Work to be completed
Beginning at the first line of the data, print each line exactly, stopping after the line that contains "the step -/".

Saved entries
↓↓↓

-- ==== Sys2Proof/Certificates/Slice0/Obligations.lean ====
section
/-! DEFINITION. The statements about the machine. Each follows the rules its docstring names; what an instruction leaves unchanged is in
`Safety.Leaves` and `Safety.ResultX`. -/

open Sys2Proof Sys2Proof.Machine Sys2Proof.Safety

/-! ## Encoding and the step -/

/-- The bytes of every well-formed instruction, whatever follows them, decode to exactly it and the bytes that follow (R40 to R45, R55,
R56): no operand bit is dropped. -/
def Obligations.DecodeOfEncodeIsTheInstruction : Prop :=
  ∀ (i : Instr) (rest : List Byte), isEvent i = false → wellFormed i = true → decode (encodeBytes i ++ rest) = .ok (i, rest)

/-- A word that decodes, and that no selector marks as governed, is the word of the instruction it decodes to, payload included: no two
words share a meaning and no bit is ignored (R40, R41, R43, R55).
No bytes decode to a hardware, host or management step: a program cannot name one (R55, R56). -/
def Obligations.WordsHaveOneMeaningAndAreNoEvents : Prop :=
  (∀ (w p : Nat) (i : Instr), w < 2 ^ 32 → p < 2 ^ 32 → selGoverned w = false → decodeWord w p = .ok i →
    encodeFirst i = w ∧ (selLong w = true → encodePayload i = some (BitVec.ofNat 32 p)) ∧ (selLong w = false → encodePayload i = none)) ∧
  (∀ (l rest : List Byte) (i : Instr), decode l = .ok (i, rest) → isEvent i = false)

/-- Words the spec's encoding gives decode to their instructions: ADD x13,x1,x11; BEQ x5,x6,+8; LD x5,[x6+16]; STV v3,[x4+64];
AMOADD.D.FAR x5,[x6],x7; VADD.FP32 v26,v24,v25; ECPY x13,x7; START x15,x8,x14; PFX rz.sat; LDIU x9 with its payload; a word of major
0x3F is unlisted, and three bytes are no word. -/
def Obligations.SpecWordsDecode : Prop :=
  decodeWord 0x002C2D04 0 = .ok (.add 13 1 11) ∧ decodeWord 0x0008C530 0 = .ok (.beq 5 6 2) ∧ decodeWord 0xC008C554 0 = .ok (.ld 5 6 2 0) ∧
  decodeWord 0x00088360 0 = .ok (.stv 3 4 2 0) ∧ decodeWord 0x281CC564 0 = .ok (.amoadd 5 6 7 true 2 false) ∧
  decodeWord 0x20671A80 0 = .ok (.vadd false 26 24 25 1) ∧ decodeWord 0x001DA09C 0 = .ok (.ecpy 13 7 false) ∧
  decodeWord 0x00390FAC 0 = .ok (.start 15 8 14) ∧ decodeWord 0x00000026 0 = .ok (.pfx 1 true 0 0 false 0) ∧
  decode [0x13, 0x09, 0, 0, 0, 0x02, 0, 0x40] = .ok (.ldiu 9 0x40000200, []) ∧
  decodeWord 0x000000FC 0 = .error .unlistedWord ∧ decode [0, 0, 0] = .error .truncated

/-- A step runs the decoded instruction (R51): where no unit command, turn of the schedule or idle work stands before it, the package is out of reset (R446), the current slot may
issue and has issued fewer than 256 instructions in a row, and it holds no words, the word fetched at PC is decoded, and the step is `exec` of
it on the state that the fetch leaves, and the passing of time; a long instruction's payload is fetched at PC + 4 first. An instruction that names an
x register which a VEXT or a PCNT of its slot has still to write does not execute: its slot stalls with its word held (R284).
Whose turn a step is, and how much time it takes, is the model's choice (log entry 6). -/
def Obligations.StepRunsDecodedInstruction : Prop :=
  ∀ (s s1 : State) (w : Nat), s.urgent = [] → s.schedule = [] → s.idle = false → s.cc.run < 256 →
    (s.pkg s.fnode).live = true → s.runnable s.fnode s.fcore s.cc.slot = true → s.c.held = none → s.fetch s.c.pc = .ok (s1, w) → selGoverned w = false →
    (∀ i, selLong w = false → decodeWord w 0 = .ok i → wellFormed i = true →
      step s = if s1.xHeld i then .next ((s1.holdWords i).stall .vectorQueue).tick else tickOut (exec i s1)) ∧
    (∀ i s2 p, selLong w = true → s1.fetch (s1.c.pc + 4) = .ok (s2, p) → decodeWord w p = .ok i → wellFormed i = true →
      step s = if s2.xHeld i then .next ((s2.holdWords i).stall .vectorQueue).tick else tickOut (exec i s2))

/-- The word a fetch reads (R5, R106, R269): at a canonical PC outside the aperture whose page the translation slice holds, executable,
permitted to the context's mode, accessed and in HBM of the group, of a package not cut off, whose line is not lost and is not in the
instruction cache, it is the four bytes at the page's frame plus the offset, the least significant first; memory stays, and of the context only the
mark that its request has been counted (R116) is new.
A word that no row of the map gives, or whose fields are out of range, and a governed word that no prefix precedes, trap in the step that
fetches them: ILLEGAL_INSTR and ORPHAN_GOVERNED with the word as TVAL (R51, R57). Which checks a fetch makes is read by inference (log entry 9). -/
def Obligations.FetchAndUndecodableWords : Prop :=
  (∀ (s : State) (va : Word) (l : Leaf), isAperture va.toNat = false → isCanonical va.toNat = true → SliceHolds s va.toNat l →
    (s.cc.slot = 11 ∨ pteU l.entry = true) → pteX l.entry = true → pteA l.entry = true → paClass (l.pa va.toNat) = 0 →
    s.hbmCheck s.req va.toNat (l.pa va.toNat) 3 = .ok () → s.isLost (l.pa va.toNat) = false →
    s.cc.iline s.c.asid (fieldN va.toNat 6 50) = none →
    ∃ t, s.fetch va = .ok (t, memRead s.mem (l.pa va.toNat) 4) ∧ t.mem = s.mem ∧ t.c = { s.c with surveyed := t.c.surveyed } ∧
      t.polders = s.polders ∧ t.pkgs = s.pkgs) ∧
  (∀ (s s1 : State) (w : Nat), s.urgent = [] → s.schedule = [] → s.idle = false → s.cc.run < 256 →
    (s.pkg s.fnode).live = true → s.runnable s.fnode s.fcore s.cc.slot = true → s.c.held = none → s.fetch s.c.pc = .ok (s1, w) →
    (selGoverned w = true →
      step s = .next (s1.trapNow { cause := .orphanGoverned, tval := BitVec.ofNat 64 w } (selLong w) false).tick) ∧
    (selGoverned w = false → selLong w = false → (∀ i, decodeWord w 0 = .ok i → wellFormed i = false) →
      step s = .next (s1.trapNow { cause := .illegalInstr, tval := BitVec.ofNat 64 w } false false).tick))

/-- The machine never stops: each of its own faults is a trap, a record or a wait, and every step has a next state (R414 to R418; log entry 25). -/
def Obligations.EveryStepHasANextState : Prop := ∀ s, ∃ t, step s = .next t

↑↑↑

Answer box
-- ==== Sys2Proof/Certificates/Slice0/Obligations.lean ====
section
/-! DEFINITION. The statements about the machine. Each follows the rules its docstring names; what an instruction leaves unchanged is in
`Safety.Leaves` and `Safety.ResultX`. -/

open Sys2Proof Sys2Proof.Machine Sys2Proof.Safety

/-! ## Encoding and the step -/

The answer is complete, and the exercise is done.